Co-authored-by: Devin AI <158243242+devin-ai-integration[bot]@users.noreply.github.com>
2025-06-29 19:27:22 -07:00

1.5 KiB

Upgrading to vLLM >= 0.8

Last updated: 05/04/2025.

Installation

Note: This version of verl+vLLM 0.8+ supports FSDP for training and vLLM for rollout.

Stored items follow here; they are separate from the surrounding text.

-- ==== Sys2Proof/Machine/Stripe.lean ====
section
/-! DEFINITION. Vdisk and shard entries, the placement of bytes on stripes (R362, R364, R373) and the Reed-Solomon code of R374. -/

namespace Sys2Proof.Machine

/-- A field of an entry, little-endian. -/
def entF (e : List Byte) (off n : Nat) : Nat := leNat (sliceD 0 e off n)

/-- Fields of a vdisk entry (Table 13-4). -/
def vdCtl (v : List Byte) (lo len : Nat) : Nat := entF v 0 4 / 2 ^ lo % 2 ^ len
def vdValid (v : List Byte) : Bool := decide (vdCtl v 0 1 = 1)
def vdBlock (v : List Byte) : Nat := if vdCtl v 1 1 = 1 then 4096 else 512
def vdXts (v : List Byte) : Bool := decide (vdCtl v 2 1 = 1)
def vdHome (v : List Byte) : Nat := vdCtl v 4 2
def vdK (v : List Byte) : Nat := entF v 4 1
def vdM (v : List Byte) : Nat := entF v 5 1
def vdUnit (v : List Byte) : Nat := 512 * 2 ^ (entF v 6 1 % 8)
def vdCap (v : List Byte) : Nat := entF v 8 8 % 2 ^ 48
def vdSa (v : List Byte) : Nat := entF v 0x10 4 % 2 ^ 20
def vdShard (v : List Byte) : Nat := entF v 0x14 4 % 65536
def vdN (v : List Byte) : Nat := vdK v + vdM v

/-- A range of one column of one stripe, and where its bytes lie in the command's data (R373). -/
structure Ext where
  stripe : Nat
  col : Nat
  o : Nat
  len : Nat
  off : Nat
  deriving DecidableEq, Repr

/-- The ranges of `len` bytes from byte `b` on, cut at units. -/
def extCut (k u : Nat) : Nat → Nat → Nat → Nat → List Ext
  | 0, _, _, _ => []
  | fuel + 1, b, len, off =>
    if len = 0 then []
    else
      let o := b % u
      let n := min len (u - o)
      ⟨b / (k * u), b % (k * u) / u, o, n, off⟩ :: extCut k u fuel (b + n) (len - n) (off + n)

/-- The ranges that a command's bytes take on a vdisk; a vdisk of one shard has one column without stripes. -/
def extents (v : List Byte) (start len : Nat) : List Ext :=
  if vdN v = 1 then [⟨0, 0, start, len, 0⟩] else extCut (vdK v) (vdUnit v) (len / vdUnit v + 2) start len 0

/-- Shard of a column of a stripe. -/
def shardOf (v : List Byte) (stripe col : Nat) : Nat := if vdN v = 1 then 0 else (col + stripe) % vdN v

/-- Target LBA of a unit offset of a stripe on a shard whose BASE is given. -/
def targetLba (v : List Byte) (base stripe o : Nat) : Nat :=
  if vdN v = 1 then base + o / vdBlock v else base + stripe * vdUnit v / vdBlock v + o / vdBlock v

/-! ### The code -/

/-- Multiplication over GF(2^8) with the polynomial 0x11D, by the `n` low bits of `b` from the top. -/
def gfMulN (a b : Nat) : Nat → Nat → Nat
  | 0, acc => acc
  | n + 1, acc =>
    let s := if 128 ≤ acc then Nat.xor (2 * acc) 0x11D else 2 * acc
    gfMulN a b n (if b.testBit n then Nat.xor s a else s)

/-- Product of two field elements. -/
def gfMul (a b : Nat) : Nat := gfMulN a b 8 0

/-- Inverse of a nonzero field element: its 254th power. -/
def gfInv (a : Nat) : Nat :=
  let a2 := gfMul a a; let a4 := gfMul a2 a2; let a8 := gfMul a4 a4; let a16 := gfMul a8 a8
  let a32 := gfMul a16 a16; let a64 := gfMul a32 a32; let a128 := gfMul a64 a64
  gfMul a128 (gfMul a64 (gfMul a32 (gfMul a16 (gfMul a8 (gfMul a4 a2)))))

/-- The coefficient g(i, j) of R374. -/
def rsCoef (i j : Nat) : Nat := gfMul (j + 4) (gfInv (Nat.xor i (j + 4)))

/-- A byte string times a field element, added to another. -/
def gfAxpy (g : Nat) (x acc : List Byte) : List Byte := xorBytes acc (x.map fun b => BitVec.ofNat 8 (gfMul g b.toNat))

/-- The sum of columns, each times its coefficient. -/
def gfCombine (len : Nat) (gs : List Nat) (cols : List (List Byte)) : List Byte :=
  (gs.zip cols).foldl (fun acc e => gfAxpy e.1 e.2 acc) (List.replicate len 0)

/-- Row of the code for a column: a unit vector for a data column, the coefficients for a parity column. -/
def rsRow (k col : Nat) : List Nat :=
  (List.range k).map fun j => if col < k then (if j = col then 1 else 0) else rsCoef (col - k) j

/-- Subtract `g` times one row from another. -/
def rowSub (g : Nat) (p r : List Nat) : List Nat := (r.zip p).map fun e => Nat.xor e.1 (gfMul g e.2)

/-- Gaussian elimination: columns `j` on, rows still to be used, rows done. Each row is followed by its combination. -/
def gfElim : Nat → Nat → List (List Nat) → List (List Nat) → List (List Nat)
  | 0, _, _, done => done
  | n + 1, j, todo, done =>
    match todo.find? fun r => r.getD j 0 ≠ 0 with
    | none => done
    | some r =>
      let inv := gfInv (r.getD j 0)
      let r' := r.map fun x => gfMul inv x
      let clear := fun x : List Nat => rowSub (x.getD j 0) r' x
      gfElim n (j + 1) ((todo.erase r).map clear) (done.map clear ++ [r'])

/-- The weights with which `k` columns that are there give data column `c` (R374: any K of the n columns determine the rest). -/
def rsWeights (k : Nat) (have_ : List Nat) (c : Nat) : List Nat :=
  let rows := have_.mapIdx fun i col => rsRow k col ++ (List.range k).map fun j => if j = i then 1 else 0
  ((gfElim k 0 rows []).getD c []).drop k

/-- Any column from `k` columns that are there. -/
def rsSolve (k len : Nat) (have_ : List (Nat × List Byte)) (c : Nat) : List Byte :=
  let cols := have_.map (·.1)
  let data := have_.map (·.2)
  if c < k then gfCombine len (rsWeights k cols c) data
  else gfCombine len (rsRow k c) ((List.range k).map fun j => gfCombine len (rsWeights k cols j) data)

end Sys2Proof.Machine
end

# Create the conda environment
conda create -n verl python==3.10
conda activate verl

# Install verl
git clone https://github.com/volcengine/verl.git
cd verl
pip3 install -e .

# Install the latest stable version of vLLM
pip3 install vllm==0.8.3

# Install flash-attn
pip3 install flash-attn --no-build-isolation

We have a pre-built docker image for verl+vLLM 0.8.3. You can direct import it with the following command:

docker pull hiyouga/verl:ngc-th2.6.0-cu126-vllm0.8.3-flashinfer0.2.2-cxx11abi0

Features

vLLM 0.8+ supports cuda graph and V1 engine by default in verl. To enable these features, remember to add the following lines to the bash script:

actor_rollout_ref.rollout.enforce_eager=False \
actor_rollout_ref.rollout.free_cache_engine=True \

and also remove the environment variable if it exists:

Notes

When you just directly upgrade vllm>=0.8, some dependency packages may undergo version changes. If you encounter the following problems:

in <module> from torch.multiprocessing.reductions import ForkingPickler ImportError: cannot import name 'ForkingPickler' from 'torch.multiprocessing.reductions' (/opt/conda/lib/python3.11/site-packages/torch/multiprocessing/reductions.py)

You need to upgrade tensordict to version 0.6.2 using the command pip install tensordict==0.6.2.